**Requirement**
Set out exactly every line of the entries below, starting at the line that holds "pupil ABSENT_PENDING. -/" and stopping after the line that holds "refine ⟨by rw [state], claim_heard".

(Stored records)

-- ==== Sys2Proof/Proofs/DispatcherFrame.lean ====
section
/-! PROOF. What the Notice Dispatcher's work after a change may touch: the window and the outbound queue, the notices that leave with what
each raises, the last broadcast record, and the pupils made ABSENT_UNREACHED (R145, R153, R160, R161, R164, R166, R167, R170, R171). -/

namespace Sys2Proof.Machine

variable {s t : State} {d : DispatchLog} {n : Notice}

theorem exhaust_sends (n : Notice) (k : Slot) (s : State) :
    (exhaust n k s).notices.window = s.notices.window ∧ (exhaust n k s).gateway = s.gateway ∧
      (exhaust n k s).notices.lastBroadcast = s.notices.lastBroadcast := by
  have state := (exhaust_exhausted n k s).1
  rw [state]
  exact ⟨rfl, rfl, rfl⟩

namespace Dispatches

theorem rest (h : Dispatches s t d) : noticeRest t = noticeRest s := by
  induction h with
  | none_ => rfl
  | exhausted _ _ _ ih => exact (exhaust_noticeRest _ _ _).trans ih
  | moved _ _ ih => exact ih
  | issued _ _ _ _ _ _ _ ih => exact ih
  | ended _ _ _ ih => exact (endBroadcast_noticeRest _ _ _).trans ih

/-! ### The sends -/

theorem window (h : Dispatches s t d) :
    t.notices.window = s.notices.window ++ d.new.map fun r => ⟨r.key, s.time.running, .awaitTake⟩ := by
  induction h with
  | none_ => exact (List.append_nil _).symm
  | exhausted _ _ _ ih => rw [(exhaust_sends _ _ _).1, ih]
  | moved _ _ ih => exact ih
  | @issued t _ _ _ _ _ _ h _ _ _ _ _ _ ih =>
    have time : t.time = s.time := congrArg (fun r => r.1.1) h.rest
    rw [issueSend_eq, List.map_append, ← List.append_assoc, ← ih, ← time]
    rfl
  | ended _ _ _ ih => rw [endBroadcast_state]; exact ih

theorem outbound (h : Dispatches s t d) : t.gateway.outbound = s.gateway.outbound ++ d.new.map .send := by
  induction h with
  | none_ => exact (List.append_nil _).symm
  | exhausted _ _ _ ih => rw [(exhaust_sends _ _ _).2.1, ih]
  | moved _ _ ih => exact ih
  | issued _ _ _ _ _ _ _ ih =>
    rw [issueSend_eq, List.map_append, ← List.append_assoc, ← ih]
    rfl
  | ended _ _ _ ih => rw [endBroadcast_state]; exact ih

theorem sendingAllowed_eq (h : Dispatches s t d) : sendingAllowed t = sendingAllowed s := by
  have rest := h.rest
  simp only [noticeRest, Prod.mk.injEq] at rest
  obtain ⟨_, ⟨_, _, _, busyEnd, _⟩, ⟨link, _⟩, _⟩ := rest
  unfold sendingAllowed
  rw [busyEnd, link]

theorem places (h : Dispatches s t d) :
    d.new ≠ [] → sendingAllowed s = true ∧ s.notices.window.length + d.new.length ≤ 4 := by
  induction h with
  | none_ => exact fun h => absurd rfl h
  | exhausted _ _ _ ih => exact ih
  | moved _ _ ih => exact ih
  | issued h place allowed _ _ _ _ _ =>
    intro _
    refine ⟨h.sendingAllowed_eq ▸ allowed, ?_⟩
    rw [h.window, List.length_append, List.length_map] at place
    rw [List.length_append, List.length_singleton]
    omega
  | ended _ _ _ ih => exact ih

end Dispatches

/-! ### The pupils -/

/-- A pupil as the Dispatcher leaves it: of ABSENT_PENDING, it is ABSENT_UNREACHED where UNREACHED names its slot. -/
def unreachedIf (seven : List Subject) (k : Slot) (p : Pupil) : Pupil :=
  if .slot k ∈ seven ∧ p.day.mark = .absentPending then
    { p with day := { p.day with mark := .absentUnreached, source := some .notice } }
  else p

theorem unreachedIf_nil (k : Slot) : unreachedIf [] k = id := funext fun _ => if_neg fun h => nomatch h.1

theorem unreachedIf_enrolment (seven : List Subject) (k : Slot) (p : Pupil) : (unreachedIf seven k p).enrolment = p.enrolment := by
  unfold unreachedIf
  split <;> rfl

theorem unreachedIf_append (a b : List Subject) (k : Slot) : unreachedIf (a ++ b) k = unreachedIf b k ∘ unreachedIf a k := by
  funext p
  unfold unreachedIf
  by_cases mark : p.day.mark = .absentPending <;> by_cases ha : .slot k ∈ a <;> by_cases hb : .slot k ∈ b <;> simp [mark, ha, hb]

theorem pupilAt_exhaust (n : Notice) (j k : Slot) (s : State) :
    pupilAt j (exhaust n k s) = (pupilAt j s).map (unreachedIf [exhaustedSubject n k] j) := by
  obtain ⟨_, _, other, absent⟩ := exhaust_exhausted n k s
  unfold exhaustedSubject
  by_cases kind : n.kind = .absent
  · rw [(absent kind).2 j, if_pos kind]
    refine congrArg (Option.map · _) (funext fun p => ?_)
    simp only [unreachedIf, List.mem_singleton, Subject.slot.injEq]
  · have same : unreachedIf [.notice n.number] j = id := funext fun p => if_neg fun h => by simpa using h.1
    rw [pupilAt_congr (congrArg RollUnit.roster (other kind).1), if_neg kind, same, Option.map_id_fun, id]

namespace Dispatches

theorem pupils (h : Dispatches s t d) (k : Slot) : pupilAt k t = (pupilAt k s).map (unreachedIf d.seven k) := by
  induction h with
  | none_ => rw [unreachedIf_nil, Option.map_id_fun, id]
  | exhausted _ _ _ ih => rw [pupilAt_exhaust, ih, Option.map_map, unreachedIf_append]
  | moved _ _ ih => exact ih
  | issued _ _ _ _ _ _ _ ih => exact ih
  | ended _ _ _ ih => rw [endBroadcast_state]; exact ih
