-- ==== Sys2Proof/Proofs/AwayRanges.lean ====
section
/-! PROOF. The ranges a reply adds to the Away List, and what they do to today (R24, R25, R185). -/

namespace Sys2Proof.Machine

variable {s t u : State}

/-! ### The changes that a reply makes -/

/-- A change within the roll, the queue, the sweep, the Gateway Port and attention, in which no notice joins the queue, no pupil comes
to be of ABSENT_PENDING, the notice of one that leaves it is withdrawn (R6), and the sweep hears of the notices that leave (R145). -/
structure ReplyChange (s t : State) : Prop where
  state :
    t =
      { s with
        roll := t.roll
        notices := { s.notices with queue := t.notices.queue }
        sweep := t.sweep
        gateway := t.gateway
        attention := t.attention }
  heard : Heard s t
  nonePended : NonePended s t
  withdrawn : Withdrawn (leftPending s t) s.notices.queue t.notices.queue

namespace ReplyChange

/-- A change of the Away List, the Gateway Port and attention alone. -/
theorem of_away
    (h : t = { s with roll := { s.roll with away := t.roll.away }, gateway := t.gateway, attention := t.attention }) :
    ReplyChange s t := by
  have roster (k : Slot) : pupilAt k t = pupilAt k s := pupilAt_congr (by rw [h]) k
  have queue : t.notices.queue = s.notices.queue := by rw [h]
  refine ⟨by rw [h], (Heard.refl s).set (by rw [h]), fun k pending => roster k ▸ pending, ?_⟩
  rw [queue]
  refine withdrawn_none fun n _ => ?_
  rw [← leftPending_self s n]
  unfold leftPending
  simp only [roster]

theorem refl (s : State) : ReplyChange s s := of_away rfl

theorem trans (h : ReplyChange s t) (g : ReplyChange t u) : ReplyChange s u := by
  refine ⟨g.state.trans ?_, h.heard.trans g.heard, fun k pending => h.nonePended k (g.nonePended k pending), ?_⟩
  · rw [h.state]
  · exact (h.withdrawn.trans g.withdrawn fun n => leftPending_cancelled).congr fun n _ =>
      leftPending_trans h.nonePended g.nonePended n

theorem foldl {α : Type} {f : State → α → State} (hf : ∀ s x, ReplyChange s (f s x)) (l : List α) (s : State) :
    ReplyChange s (l.foldl f s) := by
  induction l generalizing s with
  | nil => exact refl s
  | cons x t ih => exact (hf s x).trans (ih _)

/-- A claim that makes no pupil ABSENT_PENDING. -/
theorem claim {f : DayPart → DayPart} (hf : ∀ d, (f d).mark = .absentPending → d.mark = .absentPending) (k : Slot) (s : State) :
    ReplyChange s (claim k f s) := by
  have state : Machine.claim k f s = _ := claim_state k f s
  refine ⟨by rw [state], claim_heard k f (Heard.refl s), fun j pending => ?_, claim_leftPending k f s⟩
  rw [pupilAt_claim] at pending
  cases hp : pupilAt j s with
  | none => rw [hp] at pending; nomatch pending
  | some p =>
    rw [hp, Option.map_some, Option.any_some, decide_eq_true_iff] at pending
    rw [Option.any_some, decide_eq_true_iff]
    split at pending
    · exact hf p.day pending
    · exact pending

**Result of the task**
/-- A claim that makes no pupil ABSENT_PENDING. -/
theorem claim {f : DayPart → DayPart} (hf : ∀ d, (f d).mark = .absentPending → d.mark = .absentPending) (k : Slot) (s : State) :
    ReplyChange s (claim k f s) := by
  have state : Machine.claim k f s = _ := claim_state k f s
  refine ⟨by rw [state], claim_heard k f (Heard.refl s), fun j pending => ?_, claim_leftPending k f s⟩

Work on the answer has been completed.